Così Marika diventa una figlia modello tra lo stupore – e la soddisfazione – dei suoi genitori. Qualche errore la ragazzina lo compie ancora, errore dovuto essenzialmente al suo carattere impulsivo – o per meglio dire appassionato.

Ormai i suoi hanno sviluppato una certa fiducia nei confronti della loro figliola e lei ne approfitta per cercare di mangiare sempre meno carne – il giorno del formaggio e quello delle uova sono per la nostra eroina una conquista. Ora deve aggiungere il giorno delle lenticchie o dei fagioli o di qualche altra proteina vegetale. Per approfondire l’argomento, Marika si reca nella sezione LAV della sua città, dove è ricevuta da una simpatica signora di nome Maria. Quest’ultima, dopo aver ascoltato gli argomenti della ragazzina, le fornisce diversi opuscoli che spiegano qual è l’alimentazione corretta per un vegetariano. È inutile dire che Marika divora in un solo giorno tutte le nozioni, ma il problema che le si presenta è quello di convincere i propri genitori.

“Mamma, papà, vorrei chiedervi una cosa.”

“Di’ pure cara.”

“Posso assumere proteine vegetali per un giorno la settimana?”

“Ti ho già spiegato…” sbotta il padre.

“Aspetta, caro. Ci penso io. Va bene, tesoro. Un giorno solo non può arrecarti danno.”

“Grazie mamma,” sorride la ragazzina.

Il suo problema è quasi risolto: in casa sua, infatti, la cucina è affidata a una signora che se ne occupa da vent’anni, e Marika è certa che potrà corromperla in qualche modo, almeno quando i genitori sono assenti.

La settimana della nostra amica diventa così composta: due giorni di carne o pesce, un giorno di uova, un giorno di formaggio e tre giorni di proteine vegetali. O perlomeno questa è la norma. Ci sono giorni, infatti, in cui purtroppo il controllo è troppo stretto perché lei possa sottrarvisi.

Trascorre così qualche mese in cui Marika riesce a organizzare la sua vita in maniera quasi del tutto soddisfacente. Ma il punto numero uno del programma prevede anche un’azione di convincimento nei confronti dei suoi genitori. E questo è sicuramente l’ostacolo più difficile da superare.
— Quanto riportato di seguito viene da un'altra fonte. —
/-- 41_decoder.md R154, R155, R161, R163: DECODE succeeds exactly on the snapshots that are frames, with
the code whose bits the spaces give MSB-first; on every other snapshot it reports a failure and leaves
CODE 0. No other element changes. -/
def Obligations.DecodeSucceedsExactlyOnFrames : Prop :=
  ∀ s : State, s.cfg.wf = true →
    (∀ c, CarriesCode s.cfg s.snap c →
      exec .decode s = .next { s with outcome := .ok, failIndex := 0#7, code := c })
    ∧ ((¬ ∃ c, CarriesCode s.cfg s.snap c) →
      ∃ o i, o ≠ .none ∧ o ≠ .ok
        ∧ exec .decode s = .next { s with outcome := o, failIndex := i, code := 0#32 })

/-- 41_decoder.md R164: the first check that fails decides OUTCOME and FAIL_INDEX, which are those that
R157 to R160, R162 and 60_exceptions.md R231 give it. No other element changes but CODE, which becomes
0 (R155). -/
def Obligations.DecodeReportsFirstFailure : Prop :=
  ∀ (s : State) (o : DecodeOutcome) (i : Nat), s.cfg.wf = true → FirstFailure s.cfg s.snap o i →
    exec .decode s = .next { s with outcome := o, failIndex := BitVec.ofNat 7 i, code := 0#32 }

/-- 41_decoder.md R154, R155, R163 and R164: in every state the snapshot is a frame of some code and DECODE
writes OK, 0 and that code, or it has a first failing check and DECODE writes that check's OUTCOME and
FAIL_INDEX and CODE 0, and never are both the case. No other element changes (R166). -/
def Obligations.FrameOrFirstFailure : Prop :=
  ∀ s : State, s.cfg.wf = true →
    ((∃ c, CarriesCode s.cfg s.snap c
        ∧ exec .decode s = .next { s with outcome := .ok, failIndex := 0#7, code := c })
      ∨ ∃ (o : DecodeOutcome) (i : BitVec 7), FirstFailure s.cfg s.snap o i.toNat
        ∧ exec .decode s = .next { s with outcome := o, failIndex := i, code := 0#32 })
    ∧ ¬ ((∃ c, CarriesCode s.cfg s.snap c) ∧ ∃ o n, FirstFailure s.cfg s.snap o n)

/-- 41_decoder.md R157: a snapshot shorter than MIN_PULSES, and so every one shorter than 68, fails with
InsufficientPulses whatever it holds. -/
def Obligations.ShortSnapshotIsInsufficient : Prop :=
  ∀ s : State, s.cfg.wf = true → s.snap.length < s.cfg.minPulses ∨ s.snap.length < 68 →
    exec .decode s = .next { s with outcome := .insufficientPulses, failIndex := 0#7, code := 0#32 }

/-- 41_decoder.md R156: two snapshots that are both long enough and agree on indices 0 to 66 decode
alike; index 67 and everything after it has no effect. -/
def Obligations.DecodeIgnoresBeyondTrailer : Prop :=
  ∀ (s : State) (p q : List Interval), s.cfg.wf = true →
    s.cfg.minPulses ≤ p.length → s.cfg.minPulses ≤ q.length → p.take 67 = q.take 67 →
    ∃ o i c,
      exec .decode { s with snap := p } = .next { s with snap := p, outcome := o, failIndex := i, code := c }
      ∧ exec .decode { s with snap := q } = .next { s with snap := q, outcome := o, failIndex := i, code := c }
La nostra amica, dopo molte riflessioni, giunge a una conclusione: leggerà diversi libri per adulti con un contenuto velatamente vegetariano e, quando riterrà che potrebbero far breccia nella sensibilità dei suoi genitori, glieli regalerà in occasione delle varie ricorrenze.
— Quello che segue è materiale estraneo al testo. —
/-! ### One step -/

/-- A step counts the microseconds, samples TICKS at the edge and takes the arrival from the list. -/
theorem test_step_edge :
    (nextOf (step { arriving 560 (.operation .edge) with ticks := 100#32, prevValid := true, prevTime := 100#32 })).map
      (fun s => (s.buf, s.ticks, s.arrivals)) = some ([560#32], 660#32, []) := by decide

/-- The command word the host writes first runs as the first operation after reset. -/
theorem test_step_fetch_word :
    (nextOf (step (State.reset.withFetchWord 32 2))).map (fun s => (s.outcome, s.arrivals))
      = some (.insufficientPulses, []) := by decide

/-! ### Witnesses: hypotheses that are met

The statements whose only hypothesis is a legal configuration (`s.cfg.wf = true`) are met by every state
of `witness_legal_configuration`, clause by clause: WindowAfterReset, EdgeEffect, EdgeAlwaysMovesBaseline,
EdgeEnabledInEveryState, TakeEffect, EdgeAndTakeSerialise, DecodeReadsSnapshotAlone,
ResolveFindsFirstNearest, NopChangesNothing, EveryOperationCompletes. The two cases of FrameOrFirstFailure
are those of `witness_DecodeSucceedsExactlyOnFrames` and of the `firstFailure_` theorems. -/

/-- The number that EdgeEffect and its like call `delta`. -/
def deltaOf (s : State) (now : Tick) : Nat :=
  (((now.toNat : Int) - (s.prevTime.toNat : Int)) % (2 ^ s.cfg.tickBits : Int)).toNat

theorem witness_legal_configuration :
    Config.reference.wf = true ∧ State.reset.cfg.wf = true ∧ fullBuffer.cfg.wf = true
    ∧ faultedState.cfg.wf = true ∧ (withSnap frameF).cfg.wf = true ∧ (withCode 1#32).cfg.wf = true := by decide

/-- The four ends of EdgeEffect at their boundaries: no baseline; an interval of exactly MAX_GAP; one of
MAX_GAP - 1 with the buffer full; one of MAX_GAP - 1 with one place left. -/
theorem witness_EdgeEffect :
    State.reset.prevValid = false
    ∧ (withBaseline 10#32).prevValid = true ∧ deltaOf (withBaseline 10#32) 100010#32 = (withBaseline 10#32).cfg.maxGap
    ∧ deltaOf fullBuffer 100009#32 + 1 = fullBuffer.cfg.maxGap ∧ fullBuffer.buf.length = fullBuffer.cfg.nBuf
    ∧ deltaOf { fullBuffer with buf := List.replicate 127 1#32 } 100009#32 + 1 = fullBuffer.cfg.maxGap
    ∧ (List.replicate 127 (1#32 : Interval)).length + 1 = fullBuffer.cfg.nBuf := by decide +kernel

theorem witness_EdgeAlwaysMovesBaseline :
    (withBaseline 10#32).cfg.wf = true ∧ (withBaseline 10#32).cfg.maxGap ≤ deltaOf (withBaseline 10#32) 100010#32 := by decide

theorem witness_ResetGivesEveryElementItsResetValue :
    (arriving 7 .reset).cfg.wf = true ∧ (arriving 7 .reset).arrivals = ⟨7, .reset⟩ :: [] := ⟨by decide, rfl⟩

/-- A state that the reset input leaves with an edge still to come, after a read that returned 9. -/
def resetInRun : State := { arriving 5 (.operation .edge) with rdData := 9#32 }

/-- Both ways to a fresh baseline: reset, and a TAKE. -/
theorem witness_FirstEdgeAppendsNothing :
    resetInRun.cfg.wf = true
    ∧ (∃ k arrivals lastRead,
      resetInRun = { State.resetWith resetInRun.cfg k with arrivals := arrivals, rdData := lastRead })
    ∧ (exchangeBuffer fullBuffer).cfg.wf = true ∧ ∃ r, exec .take r = .next (exchangeBuffer fullBuffer) :=
  ⟨by decide, ⟨0#32, [⟨5, .operation .edge⟩], 9#32, rfl⟩, by decide, fullBuffer, exec_of_wf .take (by decide)⟩

/-- An interval of one period and 560 microseconds, and an idle one of exactly MAX_GAP. -/
theorem witness_EdgeMeasuresElapsedMicroseconds :
    (∀ e ∈ [2 ^ 32 + 560, 100000],
      let s := { arriving e (.operation .edge) with prevValid := true }
      s.cfg.wf = true ∧ s.ticks.toNat < 2 ^ s.cfg.tickBits ∧ s.prevValid = true ∧ s.prevTime = s.ticks
        ∧ s.buf.length < s.cfg.nBuf ∧ s.arrivals = ⟨e, .operation .edge⟩ :: []) := by decide

theorem witness_OverflowIsReported :
    fullBuffer.cfg.wf = true ∧ fullBuffer.prevValid = true ∧ fullBuffer.buf.length = fullBuffer.cfg.nBuf
    ∧ deltaOf fullBuffer 100009#32 < fullBuffer.cfg.maxGap := by decide +kernel

theorem witness_OverlappingSpacesReadAsOne :
    Config.reference.wf = true ∧ matchNominal Config.reference 601#32 Config.reference.oneSpace = true
    ∧ (601#32 : Interval).toNat = 601 ∧ (1559#32 : Interval).toNat = 1559 ∧ (600#32 : Interval).toNat ≤ 600
    ∧ (2599#32 : Interval).toNat ≤ 2599 ∧ 2600 ≤ (2600#32 : Interval).toNat := by decide

/-- The frame F carries its code. -/
theorem frameF_carries : CarriesCode Config.reference frameF 0x00FF38C7#32 := by
  refine ⟨?_, ?_, ?_, ?_, ?_, ?_⟩
  · decide
  · unfold headerOk inWindow; decide
  · unfold markOk inWindow; decide
  · unfold spaceOk inWindow; decide
  · unfold stopOk inWindow; decide
  · unfold inWindow; decide

/-- A frame for the first clause of DecodeSucceedsExactlyOnFrames, and a snapshot that is none for the second. -/
theorem witness_DecodeSucceedsExactlyOnFrames :
    (withSnap frameF).cfg.wf = true ∧ CarriesCode (withSnap frameF).cfg (withSnap frameF).snap 0x00FF38C7#32
    ∧ State.reset.cfg.wf = true ∧ ¬ ∃ c, CarriesCode State.reset.cfg State.reset.snap c :=
  ⟨by decide, frameF_carries, by decide, fun ⟨_, h⟩ => absurd h.enough (by decide)⟩

theorem firstFailure_length : FirstFailure Config.reference (frameF.take 67) .insufficientPulses 0 :=
  .length (by decide)

theorem firstFailure_header : FirstFailure Config.reference (frameF.set 0 8000#32) .invalidHeader 0 :=
  .header (by decide) (by unfold headerOk inWindow; decide)

theorem firstFailure_first_mark : FirstFailure Config.reference (frameF.set 2 1560#32) .bitMarkMismatch (2 + 2 * 0) :=
  .mark 0 (by decide) (by unfold headerOk inWindow; decide) (by decide) (fun _ h => absurd h (by omega))
    (by unfold markOk inWindow; decide)

theorem firstFailure_last_mark : FirstFailure Config.reference (frameF.set 64 1560#32) .bitMarkMismatch (2 + 2 * 31) :=
  .mark 31 (by decide) (by unfold headerOk inWindow; decide) (by decide)
    (by unfold markOk spaceOk inWindow; decide) (by unfold markOk inWindow; decide)

theorem firstFailure_first_space : FirstFailure Config.reference (frameF.set 3 2600#32) .bitSpaceMismatch (3 + 2 * 0) :=
  .space 0 (by decide) (by unfold headerOk inWindow; decide) (by decide) (fun _ h => absurd h (by omega))
    (by unfold markOk inWindow; decide) (by unfold spaceOk inWindow; decide)

theorem firstFailure_last_space : FirstFailure Config.reference (frameF.set 65 2600#32) .bitSpaceMismatch (3 + 2 * 31) :=
  .space 31 (by decide) (by unfold headerOk inWindow; decide) (by decide)
    (by unfold markOk spaceOk inWindow; decide) (by unfold markOk inWindow; decide)
    (by unfold spaceOk inWindow; decide)

theorem firstFailure_trailer : FirstFailure Config.reference (frameF.set 66 1560#32) .invalidTrailer 0 :=
  .trailer (by decide) (by unfold headerOk inWindow; decide)
    (by unfold markOk spaceOk inWindow; decide) (by unfold stopOk inWindow; decide)

/-- Every failing check, the loop's at its first and last pair (see the `firstFailure_` theorems). -/
theorem witness_DecodeReportsFirstFailure :
    (withSnap (frameF.set 66 1560#32)).cfg.wf = true
    ∧ FirstFailure (withSnap (frameF.set 66 1560#32)).cfg (withSnap (frameF.set 66 1560#32)).snap .invalidTrailer 0 :=
  ⟨by decide, firstFailure_trailer⟩

theorem witness_ShortSnapshotIsInsufficient :
    (withSnap (frameF.take 67)).cfg.wf = true ∧ (withSnap (frameF.take 67)).snap.length < 68
    ∧ Config.wf { Config.reference with minPulses := 69 } = true ∧ frameF.length < 69 := by decide

/-- V-DEC-12: two snapshots that differ at index 67. -/
theorem witness_DecodeIgnoresBeyondTrailer :
    State.reset.cfg.wf = true ∧ State.reset.cfg.minPulses ≤ frameF.length
    ∧ State.reset.cfg.minPulses ≤ (frameF.set 67 99999#32).length
    ∧ frameF.take 67 = (frameF.set 67 99999#32).take 67 ∧ frameF ≠ frameF.set 67 99999#32 := by decide

theorem witness_DecodeReadsSnapshotAlone :
    (withSnap frameF).cfg.wf = true ∧ { fullBuffer with snap := frameF }.cfg = (withSnap frameF).cfg
    ∧ { fullBuffer with snap := frameF }.snap = (withSnap frameF).snap := ⟨by decide, rfl, rfl⟩

/-- V-DEC-15: the frame with a repeat frame's intervals after it. -/
theorem witness_NominalFrameDecodesToItsCode :
    let s := withSnap (frameF ++ [40000#32, 9000#32, 2250#32, 560#32, 50000#32])
    s.cfg = { Config.reference with keyTable := Config.exampleTable, base := 0 } ∧ s.cfg.wf = true
    ∧ s.snap = nominalFrame 0x00FF38C7#32 ++ [40000#32, 9000#32, 2250#32, 560#32, 50000#32] :=
  ⟨rfl, by decide, rfl⟩

theorem witness_OkScenarioHolds :
    let s := withCode 0x00FF38C6#32
    s.cfg.wf = true
    ∧ s.cfg.keyTable = [⟨"K0", 0#32⟩] ++ ⟨"OK", 0x00FF38C7#32⟩ ::
      [⟨"K2", 0x00FF38C9#32⟩, ⟨"K3", 0x00FF38C5#32⟩, ⟨"K4", 0xFFFFFFFF#32⟩]
    ∧ (∀ e ∈ [(⟨"K0", 0#32⟩ : KeyEntry)], e.code ≠ 0x00FF38C5#32 ∧ e.code ≠ 0x00FF38C7#32)
    ∧ (∀ e ∈ s.cfg.keyTable, e.code ≠ 0x00FF38C6#32)
    ∧ s.code = 0x00FF38C6#32 ∧ (withCode 0x00FF38C7#32).code = 0x00FF38C7#32 := by decide

theorem witness_ScopeConditionGivesOkScenario :
    (withCode 0x00FF38C6#32).cfg.wf = true ∧ (withCode 0x00FF38C6#32).cfg.meetsR10
    ∧ (withCode 0x00FF38C6#32).code = 0x00FF38C6#32 :=
  ⟨by decide, ⟨[⟨"K0", 0#32⟩], [⟨"K2", 0x00FF38C9#32⟩, ⟨"K3", 0x00FF38C5#32⟩, ⟨"K4", 0xFFFFFFFF#32⟩], rfl,
    by decide, by decide⟩, rfl⟩

theorem witness_ResolveAfterFailedDecode :
    (withSnap (frameF.take 67)).cfg.wf = true
    ∧ FirstFailure (withSnap (frameF.take 67)).cfg (withSnap (frameF.take 67)).snap .insufficientPulses 0 :=
  ⟨by decide, firstFailure_length⟩

/-- Faulting reads: a half word of STATUS, offset 6, the unmapped offsets next to each mapped range, CMD.
Legal reads: the last control register and the first and last words of SNAP. -/
theorem witness_ReadEffect :
    (withSnap frameF).cfg.wf = true ∧ (withSnap frameF).buf.length ≤ (withSnap frameF).cfg.nBuf
    ∧ (withSnap frameF).snap.length ≤ (withSnap frameF).cfg.nBuf
    ∧ (2 : Nat) ≠ 4 ∧ (0x006#11 : Offset).toNat % 4 ≠ 0
    ∧ (∀ off ∈ [0x024#11, 0x3FC#11, 0x600#11, 0x7FC#11], ¬ mapped Config.reference off.toNat)
    ∧ (∀ off ∈ [0x004#11, 0x020#11, 0x400#11, 0x5FC#11],
      off.toNat % 4 = 0 ∧ mapped Config.reference off.toNat ∧ off ≠ 0x000#11) := by
  refine ⟨by decide, by decide, by decide, by decide, by decide, ?_, ?_⟩ <;>
    simp [mapped, Config.reference]

/-- The last captured word, the first beyond it, the last word of the window and the first after it. -/
theorem witness_SnapWindowRead :
    (withSnap frameF).cfg.wf = true ∧ (withSnap frameF).snap.length ≤ (withSnap frameF).cfg.nBuf
    ∧ (withSnap frameF).snap[67]? = some 560#32
    ∧ (withSnap frameF).snap.length ≤ 68 ∧ 127 < (withSnap frameF).cfg.nBuf
    ∧ (withSnap frameF).cfg.nBuf ≤ 128 ∧ 255 < 256 := by decide

theorem witness_LegalReadsAreIdempotent :
    State.reset.cfg.wf = true ∧ (0x5FC#11 : Offset).toNat % 4 = 0 ∧ mapped State.reset.cfg (0x5FC#11 : Offset).toNat
    ∧ (0x5FC#11 : Offset) ≠ 0x000#11 := by
  unfold mapped; decide

/-- Faulting writes: a half word of CMD, offset 2, an unmapped offset, the read-only registers next to CMD
and CODE. Legal writes: CODE and CMD. -/
theorem witness_WriteEffect :
    State.reset.cfg.wf = true ∧ (2 : Nat) ≠ 4 ∧ (0x002#11 : Offset).toNat % 4 ≠ 0
    ∧ ¬ mapped State.reset.cfg (0x024#11 : Offset).toNat
    ∧ (∀ off ∈ [(0x004#11 : Offset), 0x010#11, 0x018#11], off ≠ 0x000#11 ∧ off ≠ 0x014#11) := by
  refine ⟨by decide, by decide, by decide, ?_, ?_⟩
  · simp [mapped, State.reset, Config.reference]
  · simp

/-- Illegal words next to the legal ones, and legal opcodes with a reserved bit set. -/
theorem witness_IllegalCommandSetsFaultOnly :
    State.reset.cfg.wf = true
    ∧ 0x00000004#32 ∉ [0x00000000#32, 0x00000001#32, 0x00000002#32, 0x00000003#32]
    ∧ 0x00000011#32 ∉ [0x00000000#32, 0x00000001#32, 0x00000002#32, 0x00000003#32]
    ∧ 0xFFFFFFFF#32 ∉ [0x00000000#32, 0x00000001#32, 0x00000002#32, 0x00000003#32] := by simp; decide

/-- The hypotheses of CommandWriteDispatches and of the first clause of LegalCommandWordsAreExactlyFour. -/
theorem witness_CommandWriteDispatches :
    faultedState.cfg.wf = true ∧ 0x00000004#32 ∉ [0x00000000#32, 0x00000001#32, 0x00000002#32, 0x00000003#32] := by decide

/-- Every operation has a next state at reset; one write of an illegal word for each check (a half word at
CMD, offset 2, the first unmapped offset, a read-only register), a read of CMD, and an illegal command. -/
theorem witness_AtMostOneFaultPerOperation :
    (∀ i, ∃ t, exec i State.reset = .next t)
    ∧ (2 : Nat) ≠ 4 ∧ (0x002#11 : Offset).toNat % 4 ≠ 0 ∧ ¬ mapped State.reset.cfg (0x024#11 : Offset).toNat
    ∧ ((0x004#11 : Offset) ≠ 0x000#11 ∧ (0x004#11 : Offset) ≠ 0x014#11)
    ∧ (∃ t, exec (.rd 0x000#11 4) State.reset = .next t ∧ t.faultBus = true)
    ∧ ∃ t, exec (.illegal 4#32) State.reset = .next t ∧ t.faultCmd ≠ State.reset.faultCmd := by
  refine ⟨fun i => ⟨_, exec_of_wf i (by decide)⟩, by decide, by decide, ?_, by decide,
    ⟨_, exec_of_wf _ (by decide), rfl⟩, ⟨_, exec_of_wf _ (by decide), by decide⟩⟩
  simp [mapped, State.reset, Config.reference]

/-- A step from a state with both fault bits set to one with neither. -/
theorem witness_OnlyResetClearsFaults :
    let s : State := { faultedState with arrivals := [⟨0, .reset⟩] }
    ∃ t, step s = .next t ∧ (s.faultCmd = true ∧ t.faultCmd = false) ∧ (s.faultBus = true ∧ t.faultBus = false)
      ∧ s.cfg.wf = true ∧ s.arrivals = ⟨0, .reset⟩ :: [] :=
  ⟨assertReset (takeArrival 0 [] { faultedState with arrivals := [⟨0, .reset⟩] }),
    step_arrival (s := { faultedState with arrivals := [⟨0, .reset⟩] }) (by decide) rfl, ⟨rfl, rfl⟩, ⟨rfl, rfl⟩,
    by decide, rfl⟩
Il punto numero due è il più ostico, e Marika lo rimanda a strategia ultimata.

Per ora si dedicherà al problema Amal.

Parlando con il suo compagno, la nostra eroina si fa raccontare delle attività paterne e materne, in modo da essere preparata in caso di bisogno.

Un giorno Bill, il cane di Marika, per la prima volta nella sua breve vita – ventiquattro mesi – è stranamente calmo, e i genitori decidono di farlo vedere da un veterinario.

“Io ne conosco uno molto bravo,” si propone la nostra amica. “È il padre di un mio compagno di scuola. Sembra che sia molto quotato in città.”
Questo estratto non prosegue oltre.